What to produce: Each entry that follows needs to be written out exactly, with nothing left out.

--------

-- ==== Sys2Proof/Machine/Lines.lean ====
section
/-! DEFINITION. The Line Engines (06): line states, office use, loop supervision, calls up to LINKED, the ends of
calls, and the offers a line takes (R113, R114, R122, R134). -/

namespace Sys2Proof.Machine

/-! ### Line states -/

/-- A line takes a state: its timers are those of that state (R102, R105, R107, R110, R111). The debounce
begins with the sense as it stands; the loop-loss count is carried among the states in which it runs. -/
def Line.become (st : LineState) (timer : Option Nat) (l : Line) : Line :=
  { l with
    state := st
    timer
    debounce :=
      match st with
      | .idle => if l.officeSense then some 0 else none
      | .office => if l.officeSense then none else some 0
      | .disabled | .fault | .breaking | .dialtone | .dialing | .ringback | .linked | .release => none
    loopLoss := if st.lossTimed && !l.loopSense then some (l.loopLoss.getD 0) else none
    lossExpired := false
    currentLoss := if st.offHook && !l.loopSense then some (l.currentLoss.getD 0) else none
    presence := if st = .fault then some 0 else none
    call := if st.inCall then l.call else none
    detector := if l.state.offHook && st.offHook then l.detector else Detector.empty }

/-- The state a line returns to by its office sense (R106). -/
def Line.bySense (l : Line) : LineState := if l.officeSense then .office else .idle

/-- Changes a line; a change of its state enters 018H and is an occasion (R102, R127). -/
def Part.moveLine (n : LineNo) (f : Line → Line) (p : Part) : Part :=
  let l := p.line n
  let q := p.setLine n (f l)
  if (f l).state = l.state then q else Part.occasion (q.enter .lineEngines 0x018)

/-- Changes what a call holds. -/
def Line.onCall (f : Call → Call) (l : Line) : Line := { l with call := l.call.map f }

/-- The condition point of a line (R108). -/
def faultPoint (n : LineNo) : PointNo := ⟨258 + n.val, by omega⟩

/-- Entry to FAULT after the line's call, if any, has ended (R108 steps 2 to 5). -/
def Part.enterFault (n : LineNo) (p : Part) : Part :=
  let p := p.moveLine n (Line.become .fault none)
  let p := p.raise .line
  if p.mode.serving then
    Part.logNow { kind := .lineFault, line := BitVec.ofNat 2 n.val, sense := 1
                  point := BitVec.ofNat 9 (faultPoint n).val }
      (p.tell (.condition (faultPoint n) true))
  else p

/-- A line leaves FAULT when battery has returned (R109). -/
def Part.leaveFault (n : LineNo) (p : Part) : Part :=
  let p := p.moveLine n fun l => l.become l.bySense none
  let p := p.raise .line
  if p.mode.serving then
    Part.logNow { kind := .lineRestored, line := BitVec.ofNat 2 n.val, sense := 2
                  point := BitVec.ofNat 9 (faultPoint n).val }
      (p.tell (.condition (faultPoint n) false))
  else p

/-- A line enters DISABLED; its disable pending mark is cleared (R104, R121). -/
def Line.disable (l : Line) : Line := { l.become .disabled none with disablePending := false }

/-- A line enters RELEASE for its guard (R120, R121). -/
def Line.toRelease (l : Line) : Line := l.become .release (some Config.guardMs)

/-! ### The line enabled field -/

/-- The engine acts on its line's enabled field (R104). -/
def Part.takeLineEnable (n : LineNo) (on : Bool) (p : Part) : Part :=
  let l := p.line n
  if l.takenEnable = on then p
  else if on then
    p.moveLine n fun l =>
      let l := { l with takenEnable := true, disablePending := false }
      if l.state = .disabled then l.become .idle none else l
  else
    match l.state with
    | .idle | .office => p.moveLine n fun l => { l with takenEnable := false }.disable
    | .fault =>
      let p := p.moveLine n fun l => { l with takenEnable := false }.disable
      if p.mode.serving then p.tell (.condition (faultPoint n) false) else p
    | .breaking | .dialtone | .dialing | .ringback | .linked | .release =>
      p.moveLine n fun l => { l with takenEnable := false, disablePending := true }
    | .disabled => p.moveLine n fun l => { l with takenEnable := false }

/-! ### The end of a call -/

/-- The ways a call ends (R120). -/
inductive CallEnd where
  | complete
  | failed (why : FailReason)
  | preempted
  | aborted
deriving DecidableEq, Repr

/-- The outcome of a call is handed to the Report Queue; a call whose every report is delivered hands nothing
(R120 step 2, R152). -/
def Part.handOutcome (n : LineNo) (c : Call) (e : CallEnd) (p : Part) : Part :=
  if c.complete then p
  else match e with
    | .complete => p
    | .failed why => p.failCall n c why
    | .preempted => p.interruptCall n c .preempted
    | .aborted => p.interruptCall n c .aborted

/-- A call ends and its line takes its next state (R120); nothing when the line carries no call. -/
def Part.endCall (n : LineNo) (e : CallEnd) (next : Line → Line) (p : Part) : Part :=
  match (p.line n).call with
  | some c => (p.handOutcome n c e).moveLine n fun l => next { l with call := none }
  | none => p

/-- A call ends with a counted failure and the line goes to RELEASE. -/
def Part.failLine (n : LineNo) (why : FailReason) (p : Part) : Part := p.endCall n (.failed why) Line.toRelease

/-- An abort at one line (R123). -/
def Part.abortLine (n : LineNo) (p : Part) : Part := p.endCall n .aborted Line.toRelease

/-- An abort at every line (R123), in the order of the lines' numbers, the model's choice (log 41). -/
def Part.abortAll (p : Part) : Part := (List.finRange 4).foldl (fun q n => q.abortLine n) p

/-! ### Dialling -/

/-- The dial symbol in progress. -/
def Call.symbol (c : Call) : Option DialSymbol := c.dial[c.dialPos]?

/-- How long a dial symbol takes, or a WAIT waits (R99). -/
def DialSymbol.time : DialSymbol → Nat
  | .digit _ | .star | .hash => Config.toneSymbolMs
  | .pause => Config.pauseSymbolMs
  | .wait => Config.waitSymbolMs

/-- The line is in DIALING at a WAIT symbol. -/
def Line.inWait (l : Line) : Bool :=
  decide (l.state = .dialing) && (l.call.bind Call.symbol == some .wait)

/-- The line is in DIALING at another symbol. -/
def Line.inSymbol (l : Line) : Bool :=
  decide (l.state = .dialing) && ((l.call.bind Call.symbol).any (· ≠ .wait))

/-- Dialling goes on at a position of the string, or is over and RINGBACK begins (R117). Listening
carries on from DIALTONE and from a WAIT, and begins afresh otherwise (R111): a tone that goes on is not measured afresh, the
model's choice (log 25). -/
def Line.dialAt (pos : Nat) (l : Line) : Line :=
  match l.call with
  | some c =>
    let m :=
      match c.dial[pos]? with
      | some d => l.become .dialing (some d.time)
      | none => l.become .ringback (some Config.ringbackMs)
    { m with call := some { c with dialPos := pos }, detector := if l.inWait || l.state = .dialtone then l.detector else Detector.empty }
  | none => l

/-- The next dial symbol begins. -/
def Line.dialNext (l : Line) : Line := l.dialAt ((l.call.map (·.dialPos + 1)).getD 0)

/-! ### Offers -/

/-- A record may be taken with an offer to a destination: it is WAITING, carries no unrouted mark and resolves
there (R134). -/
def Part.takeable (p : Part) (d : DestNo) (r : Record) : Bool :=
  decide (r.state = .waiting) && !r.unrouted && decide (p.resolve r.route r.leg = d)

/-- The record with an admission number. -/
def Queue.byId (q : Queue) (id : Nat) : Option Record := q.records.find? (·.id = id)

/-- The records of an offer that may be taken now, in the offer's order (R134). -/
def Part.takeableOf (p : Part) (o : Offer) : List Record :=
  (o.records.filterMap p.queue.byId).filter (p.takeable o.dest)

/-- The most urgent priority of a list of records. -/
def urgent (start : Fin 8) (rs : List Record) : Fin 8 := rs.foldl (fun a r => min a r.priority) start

--------

Output below:
-- ==== Sys2Proof/Machine/Lines.lean ====
section
/-! DEFINITION. The Line Engines (06): line states, office use, loop supervision, calls up to LINKED, the ends of
calls, and the offers a line takes (R113, R114, R122, R134). -/

namespace Sys2Proof.Machine

/-! ### Line states -/

/-- A line takes a state: its timers are those of that state (R102, R105, R107, R110, R111). The debounce
begins with the sense as it stands; the loop-loss count is carried among the states in which it runs. -/
def Line.become (st : LineState) (timer : Option Nat) (l : Line) : Line :=
  { l with
    state := st
    timer
    debounce :=
      match st with
      | .idle => if l.officeSense then some 0 else none
      | .office => if l.officeSense then none else some 0
      | .disabled | .fault | .breaking | .dialtone | .dialing | .ringback | .linked | .release => none
    loopLoss := if st.lossTimed && !l.loopSense then some (l.loopLoss.getD 0) else none
    lossExpired := false
    currentLoss := if st.offHook && !l.loopSense then some (l.currentLoss.getD 0) else none
    presence := if st = .fault then some 0 else none
    call := if st.inCall then l.call else none
    detector := if l.state.offHook && st.offHook then l.detector else Detector.empty }

/-- The state a line returns to by its office sense (R106). -/
def Line.bySense (l : Line) : LineState := if l.officeSense then .office else .idle

/-- Changes a line; a change of its state enters 018H and is an occasion (R102, R127). -/
def Part.moveLine (n : LineNo) (f : Line → Line) (p : Part) : Part :=
  let l := p.line n
  let q := p.setLine n (f l)
  if (f l).state = l.state then q else Part.occasion (q.enter .lineEngines 0x018)

/-- Changes what a call holds. -/
def Line.onCall (f : Call → Call) (l : Line) : Line := { l with call := l.call.map f }

/-- The condition point of a line (R108). -/
def faultPoint (n : LineNo) : PointNo := ⟨258 + n.val, by omega⟩

/-- Entry to FAULT after the line's call, if any, has ended (R108 steps 2 to 5). -/
def Part.enterFault (n : LineNo) (p : Part) : Part :=
  let p := p.moveLine n (Line.become .fault none)
  let p := p.raise .line
  if p.mode.serving then
    Part.logNow { kind := .lineFault, line := BitVec.ofNat 2 n.val, sense := 1
                  point := BitVec.ofNat 9 (faultPoint n).val }
      (p.tell (.condition (faultPoint n) true))
  else p

/-- A line leaves FAULT when battery has returned (R109). -/
def Part.leaveFault (n : LineNo) (p : Part) : Part :=
  let p := p.moveLine n fun l => l.become l.bySense none
  let p := p.raise .line
  if p.mode.serving then
    Part.logNow { kind := .lineRestored, line := BitVec.ofNat 2 n.val, sense := 2
                  point := BitVec.ofNat 9 (faultPoint n).val }
      (p.tell (.condition (faultPoint n) false))
  else p

/-- A line enters DISABLED; its disable pending mark is cleared (R104, R121). -/
def Line.disable (l : Line) : Line := { l.become .disabled none with disablePending := false }

/-- A line enters RELEASE for its guard (R120, R121). -/
def Line.toRelease (l : Line) : Line := l.become .release (some Config.guardMs)

/-! ### The line enabled field -/

/-- The engine acts on its line's enabled field (R104). -/
def Part.takeLineEnable (n : LineNo) (on : Bool) (p : Part) : Part :=
  let l := p.line n
  if l.takenEnable = on then p
  else if on then
    p.moveLine n fun l =>
      let l := { l with takenEnable := true, disablePending := false }
      if l.state = .disabled then l.become .idle none else l
  else
    match l.state with
    | .idle | .office => p.moveLine n fun l => { l with takenEnable := false }.disable
    | .fault =>
      let p := p.moveLine n fun l => { l with takenEnable := false }.disable
      if p.mode.serving then p.tell (.condition (faultPoint n) false) else p
    | .breaking | .dialtone | .dialing | .ringback | .linked | .release =>
      p.moveLine n fun l => { l with takenEnable := false, disablePending := true }
    | .disabled => p.moveLine n fun l => { l with takenEnable := false }

/-! ### The end of a call -/

/-- The ways a call ends (R120). -/
inductive CallEnd where
  | complete
  | failed (why : FailReason)
  | preempted
  | aborted
deriving DecidableEq, Repr

/-- The outcome of a call is handed to the Report Queue; a call whose every report is delivered hands nothing
(R120 step 2, R152). -/
def Part.handOutcome (n : LineNo) (c : Call) (e : CallEnd) (p : Part) : Part :=
  if c.complete then p
  else match e with
    | .complete => p
    | .failed why => p.failCall n c why
    | .preempted => p.interruptCall n c .preempted
    | .aborted => p.interruptCall n c .aborted

/-- A call ends and its line takes its next state (R120); nothing when the line carries no call. -/
def Part.endCall (n : LineNo) (e : CallEnd) (next : Line → Line) (p : Part) : Part :=
  match (p.line n).call with
  | some c => (p.handOutcome n c e).moveLine n fun l => next { l with call := none }
  | none => p

/-- A call ends with a counted failure and the line goes to RELEASE. -/
def Part.failLine (n : LineNo) (why : FailReason) (p : Part) : Part := p.endCall n (.failed why) Line.toRelease

/-- An abort at one line (R123). -/
def Part.abortLine (n : LineNo) (p : Part) : Part := p.endCall n .aborted Line.toRelease

/-- An abort at every line (R123), in the order of the lines' numbers, the model's choice (log 41). -/
def Part.abortAll (p : Part) : Part := (List.finRange 4).foldl (fun q n => q.abortLine n) p

/-! ### Dialling -/

/-- The dial symbol in progress. -/
def Call.symbol (c : Call) : Option DialSymbol := c.dial[c.dialPos]?

/-- How long a dial symbol takes, or a WAIT waits (R99). -/
def DialSymbol.time : DialSymbol → Nat
  | .digit _ | .star | .hash => Config.toneSymbolMs
  | .pause => Config.pauseSymbolMs
  | .wait => Config.waitSymbolMs

/-- The line is in DIALING at a WAIT symbol. -/
def Line.inWait (l : Line) : Bool :=
  decide (l.state = .dialing) && (l.call.bind Call.symbol == some .wait)

/-- The line is in DIALING at another symbol. -/
def Line.inSymbol (l : Line) : Bool :=
  decide (l.state = .dialing) && ((l.call.bind Call.symbol).any (· ≠ .wait))

/-- Dialling goes on at a position of the string, or is over and RINGBACK begins (R117). Listening
carries on from DIALTONE and from a WAIT, and begins afresh otherwise (R111): a tone that goes on is not measured afresh, the
model's choice (log 25). -/
def Line.dialAt (pos : Nat) (l : Line) : Line :=
  match l.call with
  | some c =>
    let m :=
      match c.dial[pos]? with
      | some d => l.become .dialing (some d.time)
      | none => l.become .ringback (some Config.ringbackMs)
    { m with call := some { c with dialPos := pos }, detector := if l.inWait || l.state = .dialtone then l.detector else Detector.empty }
  | none => l

/-- The next dial symbol begins. -/
def Line.dialNext (l : Line) : Line := l.dialAt ((l.call.map (·.dialPos + 1)).getD 0)

/-! ### Offers -/

/-- A record may be taken with an offer to a destination: it is WAITING, carries no unrouted mark and resolves
there (R134). -/
def Part.takeable (p : Part) (d : DestNo) (r : Record) : Bool :=
  decide (r.state = .waiting) && !r.unrouted && decide (p.resolve r.route r.leg = d)

/-- The record with an admission number. -/
def Queue.byId (q : Queue) (id : Nat) : Option Record := q.records.find? (·.id = id)

/-- The records of an offer that may be taken now, in the offer's order (R134). -/
def Part.takeableOf (p : Part) (o : Offer) : List Record :=
  (o.records.filterMap p.queue.byId).filter (p.takeable o.dest)

/-- The most urgent priority of a list of records. -/
def urgent (start : Fin 8) (rs : List Record) : Fin 8 := rs.foldl (fun a r => min a r.priority) start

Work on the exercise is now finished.